Today is Mom’s 95th birthday.  It is hard to believe that she was born almost 100 years ago.  As time inserts itself between her death and the present, the memories that I have of her become increasing dimmer, but the earliest years of her life are something that I have almost no knowledge of at all.  The quote above gives a sense of what some aspects of  basic rural life were like in the 1930’s, and Mom’s childhood took place even a decade before that.  Rural South Dakota in the 1920’s was hardly in the forefront of cutting edge technology. 
            Rather than trying to remember what I no longer can, I am trying, sitting in my room here, to re-imagine what it might have been like for Mom when she was young.  In a certain sense, this might be a somewhat easier task for me than others since the house in which I am sitting was built in the late 1800’s.  The doors, window frames, old wooden flooring, basement walls made of slate from the river, and the remains of old fireplaces making stripping away some of the modern conveniences a little easier, but still, life would be radically different.
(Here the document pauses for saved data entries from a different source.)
-- ==== Sys2Proof/Tests/Slice0.lean ====
section
/-! SUPPORT. The model's own tests. Every expected value is the spec's (the source is named at each test), and each
test runs at most one step. At the end, for each statement with hypotheses, a concrete state and operands that meet
all of them. -/

namespace Sys2Proof.Tests

open Sys2Proof.Machine

/-! ### Helpers -/

/-- After reset, with the dimensions written. -/
def frame (w h : Nat) : State :=
  { State.reset with width := BitVec.ofNat 32 w, height := BitVec.ofNat 32 h }

/-- The state after one outcome, or reset where it stopped. -/
def after (o : Host.Outcome State Fault Refusal) : State :=
  match o with
  | .next s => s
  | .fault _ => State.reset
  | .refused _ => State.reset

/-- The outcome is a next state. -/
def goesOn (o : Host.Outcome State Fault Refusal) : Bool :=
  match o with
  | .next _ => true
  | .fault _ => false
  | .refused _ => false

/-- The command a word decodes to. -/
def decoded (w : Word) : Option Instr := (decode w).toOption

/-- A running command on a w x h frame, at the start of a phase. -/
def running (i : Instr) (p : Phase) (w h : Nat) : State := ((frame w h).begin (encode i)).setPhase p

/-- A list of values as a memory, from index 0. -/
def memory {n : Nat} (l : List Int) : Memory n := l.mapIdx fun i v => (i, BitVec.ofInt n v)

/-! ### Well-formedness: an ill-formed term for each check (R91, R97) -/

theorem test_wf_zero_field : CommandFields.zeroOk ⟨0x03#8, 1#22, false, false⟩ = false := by decide
theorem test_wf_opcode : CommandFields.opcodeOk ⟨0x04#8, 0#22, false, false⟩ = false := by decide
theorem test_wf_polarity : CommandFields.polarityOk ⟨0x01#8, 0#22, true, false⟩ = false := by decide
theorem test_wf_method : CommandFields.methodOk ⟨0x02#8, 0#22, false, true⟩ = false := by decide
theorem test_wf_refuses_each :
    CommandFields.wf ⟨0x03#8, 1#22, false, false⟩ = false ∧ CommandFields.wf ⟨0x04#8, 0#22, false, false⟩ = false ∧
    CommandFields.wf ⟨0x01#8, 0#22, true, false⟩ = false ∧ CommandFields.wf ⟨0x02#8, 0#22, false, true⟩ = false := by
  decide

/-! ### Decoding: every command's word, bit by bit as the opcode map gives it (R91, R93) -/

theorem test_decode_nop : decoded 0b00000000000000000000000000000000#32 = some .nop := by decide
theorem test_decode_ditherOrd : decoded 0b00000001000000000000000000000000#32 = some .ditherOrd := by decide
theorem test_decode_ditherExt : decoded 0b00000001000000000000000000000001#32 = some .ditherExt := by decide
theorem test_decode_packDir : decoded 0b00000010000000000000000000000000#32 = some .packDir := by decide
theorem test_decode_packInv : decoded 0b00000010000000000000000000000010#32 = some .packInv := by decide
theorem test_decode_runOrdDir : decoded 0b00000011000000000000000000000000#32 = some .runOrdDir := by decide
theorem test_decode_runExtDir : decoded 0b00000011000000000000000000000001#32 = some .runExtDir := by decide
theorem test_decode_runOrdInv : decoded 0b00000011000000000000000000000010#32 = some .runOrdInv := by decide
theorem test_decode_runExtInv : decoded 0b00000011000000000000000000000011#32 = some .runExtInv := by decide
theorem test_decode_srst : decoded 0b10000000000000000000000000000000#32 = some .srst := by decide

/-- The illegal words of spec/95_test_vectors.md V51. -/
theorem test_decode_illegal : [0x00000001#32, 0x00000002#32, 0x01000002#32, 0x01000003#32, 0x02000001#32,
    0x02000003#32, 0x03000004#32, 0x03800000#32, 0x04000000#32, 0x80000001#32, 0x80000004#32, 0xFF000000#32,
    0xFFFFFFFF#32, 0x12345678#32].all (fun w => (decoded w).isNone) = true := by decide

theorem test_encode_runExtInv : encode .runExtInv = 0x03000003#32 := by decide
theorem test_table_word : decodeTableWord 32 0x02000002 = some .packInv := by decide
theorem test_table_word_runs :
    (after (step (State.reset.withFetchWord 32 0x00000000))).status = 0x00000002#32 := by decide

/-! ### Primitive functions and tables (V20, V21, V40, V41) -/

theorem test_tdiv_toward_zero : tdiv (-7) 16 = 0 ∧ tdiv (-17) 16 = -1 ∧ tdiv (-19880) 16 = -1242 := by decide
theorem test_ceil8 : ceil8 8 = 1 ∧ ceil8 9 = 2 ∧ ceil8 17 = 3 := by decide
theorem test_lin_samples : lin 10 = 198 ∧ lin 128 = 14091 ∧ lin 149 = 19619 ∧ lin 254 = 64699 := by decide +kernel
theorem test_lin_sum : linTable.sum = 5197558 := by decide +kernel
theorem test_threshold_sum : thresholdTable.sum = 5164977 := by decide +kernel
theorem test_srgb_samples : srgb 9 = 0 ∧ srgb 10 = 1 ∧ srgb 32633 = 187 ∧ srgb 64990 = 255 := by decide +kernel

/-! ### The commands -/

/-- R177: the worked example. -/
theorem test_nop_after_reset : (after (exec .nop State.reset)).status = 0x00000002#32 := by decide
/-- R177, R223: refused while busy. -/
theorem test_nop_while_busy : (after (exec .nop (running .runOrdDir .seed 8 1))).status = 0x00000405#32 := by decide

/-- V52: 256 x 256 is accepted, 257 x 256 is not, at MAXPIX = 65536. -/
theorem test_ditherOrd_capacity : (after (exec .ditherOrd (frame 256 256))).status = 0x00000005#32 ∧
    (after (exec .ditherOrd (frame 257 256))).status = 0x00000100#32 := by decide
/-- P5, step 3: the visit of (0, 0) with v = 2304 deposits 1008 to the right and decides 0. -/
theorem test_ditherOrd_visit :
    let t := after (engineStep { running .ditherOrd .diffuse 2 1 with wbuf := memory [2304, 31744] })
    t.wbuf = memory [2304, 32752] ∧ t.bmem = memory [0] ∧ t.curx = 1#32 := by decide

/-- V9: the seed of code 188 is 32828. -/
theorem test_ditherExt_seed :
    (after (engineStep { running .ditherExt .seed 1 1 with imem := memory [188] })).wbuf = memory [32828] := by
  decide +kernel
/-- V12: the visit of (1, 0) adds 3724 to the six cells and to no other. -/
theorem test_ditherExt_visit :
    (after (engineStep { running .ditherExt .diffuse 4 3 with
      curx := 1#32, wbuf := memory [0, 29795, 0, 0, 0, 0, 0, 0, 0, 0, 0, 0] })).wbuf =
      memory [0, 29795, 3724, 3724, 3724, 3724, 3724, 0, 0, 3724, 0, 0] := by decide

/-- V31: the second byte of ten ones is 0xC0. -/
theorem test_packDir_padding :
    (after (engineStep { running .packDir .pack 10 1 with
      curx := 1#32, bmem := memory (List.replicate 10 1) })).pmem = [(1, 0xC0#8)] := by decide
/-- R163, P2: acceptance sets STRIDE and PLEN and starts in PACK. -/
theorem test_packDir_accept :
    let t := after (exec .packDir (frame 10 1))
    t.status = 0x0000000D#32 ∧ t.stride = 2#32 ∧ t.plen = 2#32 := by decide

/-- V32: padding is not inverted. -/
theorem test_packInv_padding :
    (after (engineStep { running .packInv .pack 10 1 with
      curx := 1#32, bmem := memory (List.replicate 10 0) })).pmem = [(1, 0xC0#8)] := by decide
/-- V30. -/
theorem test_packInv_byte :
    (after (engineStep { running .packInv .pack 8 1 with
      bmem := memory [0, 0, 0, 0, 1, 1, 1, 1] })).pmem = [(0, 0xF0#8)] := by decide

/-- P1: the state just after the write to CMD. -/
theorem test_runOrdDir_accept :
    let t := after (exec .runOrdDir (frame 8 1))
    t.status = 0x00000005#32 ∧ t.actcmd = 0x03000000#32 ∧ t.stride = 1#32 ∧ t.plen = 1#32 := by decide
/-- P3: V10's frame. -/
theorem test_runExtDir_accept :
    let t := after (exec .runExtDir (frame 4 3))
    t.actcmd = 0x03000001#32 ∧ t.stride = 1#32 ∧ t.plen = 3#32 := by decide
/-- P5, step 4: the last visit ends the phase, and the command goes on to PACK. -/
theorem test_runOrdInv_phase_end :
    let t := after (engineStep { running .runOrdInv .diffuse 2 1 with
      curx := 1#32, wbuf := memory [2304, 32752], bmem := memory [0] })
    t.status = 0x0000000D#32 ∧ t.curx = 0#32 ∧ t.bmem = memory [0, 1] := by decide
/-- P5, step 5: the byte is 0x80 and the command completes. -/
theorem test_runOrdInv_completes :
    let t := after (engineStep { running .runOrdInv .pack 2 1 with bmem := memory [0, 1] })
    t.status = 0x00000002#32 ∧ t.pmem = [(0, 0x80#8)] ∧ t.actcmd = 0x03000002#32 := by decide
/-- R186: the last byte of V11's matrix, inverted. -/
theorem test_runExtInv_byte :
    (after (engineStep { running .runExtInv .pack 3 3 with
      cury := 2#32, bmem := memory [0, 1, 0, 0, 0, 1, 1, 0, 0] })).pmem = [(2, 0x60#8)] := by decide

/-- P6 (a): SRST clears the dimensions and IEN, so irq falls. -/
theorem test_srst_idle :
    let t := after (exec .srst { frame 8 1 with status := 0x2#32, ien := 0x2#32 })
    t.status = 0#32 ∧ t.width = 0#32 ∧ t.irq = false := by decide
/-- P6 (c): accepted while busy; IMEM stays. -/
theorem test_srst_busy :
    let t := after (exec .srst { running .runOrdDir .seed 4 2 with imem := memory [128] })
    t.busy = false ∧ t.done = false ∧ t.imem = memory [128] := by decide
            First of all, there would have been no electricity.  Mom would have been doing school homework by kerosene lamp.  She would have had to use the same lamp to do chores in the mornings and evenings when it was still dark for long periods of the year. Bedtimes would have been earlier.  She would have also needed the lamp to make her way out to the outhouse at night – not a particularly pleasant prospect for those who are up and down to the bathroom during the nights.  This would include those nights in the winter when the temperatures got down to 0°. No padded toilet seats in rural South Dakota! Then, as Mom used to say, they used corn cobs for toilet paper.
            In fact, our whole modern heightened hygienic sensibility would have taken a hit.  Having to heat water up on the stove just to take a bath, not to mention having to take turns at the tub with at least half a dozen siblings would certainly have required a different concept of cleanliness.  Finding a proper skin softener or lip gloss was probably no high on Mom’s lit.  More the fact that with clothes being washed by hand, most of the family wore the same clothing for several days in a row and if, as Mom used to say, during winter they brought the baby pigs in the house to keep warm by the stove, the family was probably a great deal more tolerant of bodily odors. 
            Mom used to say that she and her oldest sister Lucille were hardier so did more of the outdoor chores whereas the sister between them, Elaine was more delicate and more of the inside work. Even so, Mom probably took part in the cooking.  With wood burning stoves, making meals were something that took up a much greater part of the day.  The variety of food available to them was probably fairly small in comparison with today. Particularly in winter.  The closest city to them was Aberdeen, but in winter probably not much variety was available even there.  The fruits and vegetables Mom ate during those times were likely from what the family had been able to can in fall and probably had just a few staple meals that they rotated.  
            Of course, this is all imagination constructed from the few things that Mom did say about the day to day life of her childhood.  Still, I think it is remarkable to think of how much changed during the span of Mom’s life.  She never got into using computers, but she definitely made use of microwaves.  I think there is a lot of  truth to  St. Augustine’s saying “Give me a child until he is seven and he is mine for life.”  Those early experiences of Mom’s probably did a lot to form her in ways that we can never really understand.